# Beamswork LED Lighting?



## ROYWS3 (Feb 1, 2014)

I think there's a typo in the second one. I think it should say 96 LED's not 66 LED's. Each LED is .5wts and the whole fixture is 48wts so there should be 96 (same as in the first one). They are both putting out 4400 lumens. The only difference is the first one is 10000K/actinic and the second is 6500K. They both will grow the plants you are asking about. The only difference is the color temp and what one you like better. I personally have the 10000K/actinic fixture because I like the bluish look


----------



## Couesfanatic (Sep 28, 2009)

Do you have any pics of your 10,000K light? I also like the blue look.


----------



## DudeonThaCouch (Aug 24, 2014)

I bought the 10,000k first and liked it but have to say it washes some of my colors out.. then again my tank is all green & black with some drift wood. I prefer the 6,500k lighting and have had much better growth with it mostly just the hornwort though. 

So for the most part it's personal choice i'll see if I can upload some pics of each.

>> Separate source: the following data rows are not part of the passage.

-- ==== Sys2Proof/Certificates/Slice0/Obligations.lean ====
section
/-! DEFINITION. The statements: what the commands and the machine do, by the rules of spec/. -/

open Sys2Proof Sys2Proof.Machine

/-! ### The step and the outcomes -/

/-- One step runs the command at the front of the queue with the rest of the queue; on an empty queue the block idles (log 4). -/
def Obligations.StepRunsFront : Prop :=
  (∀ (c : Instr) (rest : List Instr) (s : State), s.pending = c :: rest → step s = exec c (s.setPending rest)) ∧
    ∀ s : State, s.pending = [] → step s = .next s

/-- Every command answers a next state that leaves the queue alone, but for a host access past the end of the store (log 22). -/
def Obligations.ExecLeavesQueue : Prop :=
  ∀ (c : Instr) (s : State), (∃ t, exec c s = .next t ∧ t.pending = s.pending) ∨
    ∃ op, c = .hostAccess op ∧ s.chip.regs.linkUp = true ∧ pastStore op = true ∧ exec c s = .fault .noSuchAddress

/-! ### Resets -/

/-- Power-on reset: every on-chip state at its reset value, the registers as R1's table gives them, and the store as the memory came up
with, in canonical form. A read of the register window returns the bytes of these values that it covers (R1, R2, R13; log 2 for the store, log
17 for the PCI Express side, log 24 for the counter and what no rule gives, log 26 for the message count, the host's data, the drive level
and the head position, log 42). -/
def Obligations.PowerOnReset : Prop :=
  ∀ s : State, ∃ t, exec .powerOnReset s = .next t ∧ t.pending = s.pending ∧
    t.chip = { State.reset.chip with fresh := s.chip.fresh + 1 } ∧ Memory.wf t.store = true ∧
    readRegister t.chip 0x000 = 0x3A164001 ∧ readRegister t.chip 0x004 = 0 ∧ readRegister t.chip 0x008 = 0x00040000 ∧
    readRegister t.chip 0x00C = 0 ∧ readRegister t.chip 0x010 = 0 ∧ readRegister t.chip 0x014 = 0 ∧
    readRegister t.chip 0x018 = 0 ∧ readRegister t.chip 0x01C = 0 ∧ readWindow t.chip 0x000 4 = [0x01, 0x40, 0x16, 0x3A] ∧
    readWindow t.chip 0x001 2 = [0x40, 0x16] ∧ readWindow t.chip 0x00A 1 = [0x04] ∧ readWindow t.chip 0x009 1 = [0x00]

/-- Engine reset and hot reset: every on-chip state at its reset value but PLANT_CLOCK; the store is kept. The PCI Express side keeps its
settings with the message count and the host's data (the model's choice: logs 17, 26), and a hot reset takes the link down. An engine reset
is a write of CONTROL, which a link that is down does not carry (log 43). A retrained link is up; the message setting takes its value without
a message; a register write that is ignored changes nothing (R1, R2, R13, R14 (1), R15, R17, R23). -/
def Obligations.ResetsAndLink : Prop :=
  ∀ s : State,
    let kept (up : Bool) : Chip := { State.reset.chip with
      regs := { State.reset.chip.regs with
        plantClock := s.chip.regs.plantClock, linkUp := up, msiEnabled := s.chip.regs.msiEnabled,
        messages := s.chip.regs.messages, hostReply := s.chip.regs.hostReply }
      fresh := s.chip.fresh }
    exec .hotReset s = .next { s with chip := kept false } ∧
    (∀ o n w, exec (.registerWriteIgnored o n w) s = .next s) ∧
    exec .linkRetrain s = .next { s with chip := { s.chip with regs := { s.chip.regs with linkUp := true } } } ∧
    (∀ en, exec (.msiEnableChange en) s = .next { s with chip := { s.chip with regs := { s.chip.regs with msiEnabled := en } } }) ∧
    ∀ v : Word, v.getLsbD 1 = true →
      exec (.engineReset v) s = .next (if s.chip.regs.linkUp = true then { s with chip := kept true } else s)

/-! ### CONTROL -/

/-- A write of CONTROL that sets RUN, with EXPOSE_ENABLE not falling: RUN acts in OFF, STOPPING and STOPPED, and is only stored in any other
state (R7, R10, R11, R14 (2)). -/
def Obligations.RunSetActs : Prop :=
  ∀ (s : State) (v : Word), s.chip.regs.linkUp = true → v.getLsbD 1 = false → v.getLsbD 0 = true →
    (s.chip.regs.exposeEnable = true → v.getLsbD 2 = true) →
    exec (.runSet v) s = .next { s with chip :=
      let r := { s.chip.regs with run := true, exposeEnable := v.getLsbD 2 }
      if s.chip.regs.run = true then { s.chip with regs := r }
      else
        match s.chip.pd.runState with
        | .off => { s.chip with
            pd := { s.chip.pd with runState := .starting, phase := .layoutRead }
            regs := { r with startFail := 0, haltCause := 0, startUnit := 0 } }
        | .stopping => { s.chip with pd := { s.chip.pd with runState := .running }, regs := r }
        | .stopped => { s.chip with pd := { s.chip.pd with runState := .running }, regs := r }
        | .starting => { s.chip with regs := r }
        | .running => { s.chip with regs := r }
        | .halted => { s.chip with regs := r } }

With the 10,000k you'll get a blue light mode for night, if you like and that can make your plants grow more "bushy" and compact. The 6,500k cuts down to only 8 LED lights and very dim in the second mode.


----------



## DudeonThaCouch (Aug 24, 2014)

So.. keep in mind this is a process lol I'm currently shifting from one tank to another and moving everything around. My tank is 21 inches deep with a 2 inch sand bed. The carpet plants don't grow overly fast or at all really I need to upgrade but everything at 14" does great.

Top to bottom:

*6,500k Light*

Mode 2, 8 6,500k LEDs

Mode 1, 96 6,500k LEDs

*10,000k Light* 

Mode 2, 8 460nm actinic blue LEDs

Mode 1, 88 10,000k white LEDs & 8 460nm actinic blue LEDs


----------



## Solcielo lawrencia (Dec 30, 2013)

24" is very deep. You're best using one of these:
http://www.aquatraders.com/LED-Aquarium-Lighting-Beamswork-Pent-HI-Lumen-p/56367p.htm

Or two of the ones you posted.


----------



## CTWebb (Oct 12, 2014)

Would that one you posted be bright enough to light up my entire tank? And does that seem like a good deal?


----------



## Solcielo lawrencia (Dec 30, 2013)

It's easy to reduce light but impossible to increase it without buying another fixture.


----------



## DudeonThaCouch (Aug 24, 2014)

You can always go with the DIY and buy a cheap model and some extra LED strips to add in the fixture to make it brighter.

Any of the lights posted will light your tank and grow low light plants it's all in what you want. I got two lights because of wattage and color. 

6,500k is what everyone recommends for freshwater plants usually some recommend 10,000k but I've always kept 10s for saltwater.


----------



## EndlerGame (Oct 19, 2013)

Solcielo lawrencia said:


> 24" is very deep. You're best using one of these:
> http://www.aquatraders.com/LED-Aquarium-Lighting-Beamswork-Pent-HI-Lumen-p/56367p.htm
> 
> Or two of the ones you posted.


 



CTWebb said:


> Would that one you posted be bright enough to light up my entire tank? And does that seem like a good deal?


I have that light on my 55 gallon tank (48"x13"x21"). It grows plants very well...I have several varieties of swords and crypts, anubias, jungle vals, wisteria, A. reineckii. I have some old pics, can maybe post more recent ones tomorrow. It will certainly be bright enough to light your tank, as its nearly the same dimensions as a 55. As for whether or not its a good deal, you'll probably not find any other lights that bright at that low of a price. In my opinion, they are the best LEDs for a hobbyist on a budget. I already have 4 lights from that website, and they are working wonderfully. (I did get one that malfunctioned, but got it exchanged without a problem).

Here's a pic from when I had the light for about 6 months:


----------



## CTWebb (Oct 12, 2014)

I'd love to see more recent pictures if you get a chance. Is that the only light you have on that tank? Also, I don't see it listed on the website so I'm assuming it isn't, but do you know if that light is compatible with the Beamswork timer module? If it isn't compatible, is there another way to automatically turn the light on and off, such as the basic power outlet timers?


----------



## ROYWS3 (Feb 1, 2014)

Solcielo lawrencia said:


> 24" is very deep. You're best using one of these:
> http://www.aquatraders.com/LED-Aquarium-Lighting-Beamswork-Pent-HI-Lumen-p/56367p.htm
> 
> Or two of the ones you posted.


 It's this link and yes they do have an optional timer - it's in the item description


----------



## CTWebb (Oct 12, 2014)

Ah, you're right. I was looking at the wrong link when I was trying to find about the timer module. Thank you for pointing that out!


----------



## ROYWS3 (Feb 1, 2014)

glad to be of service


----------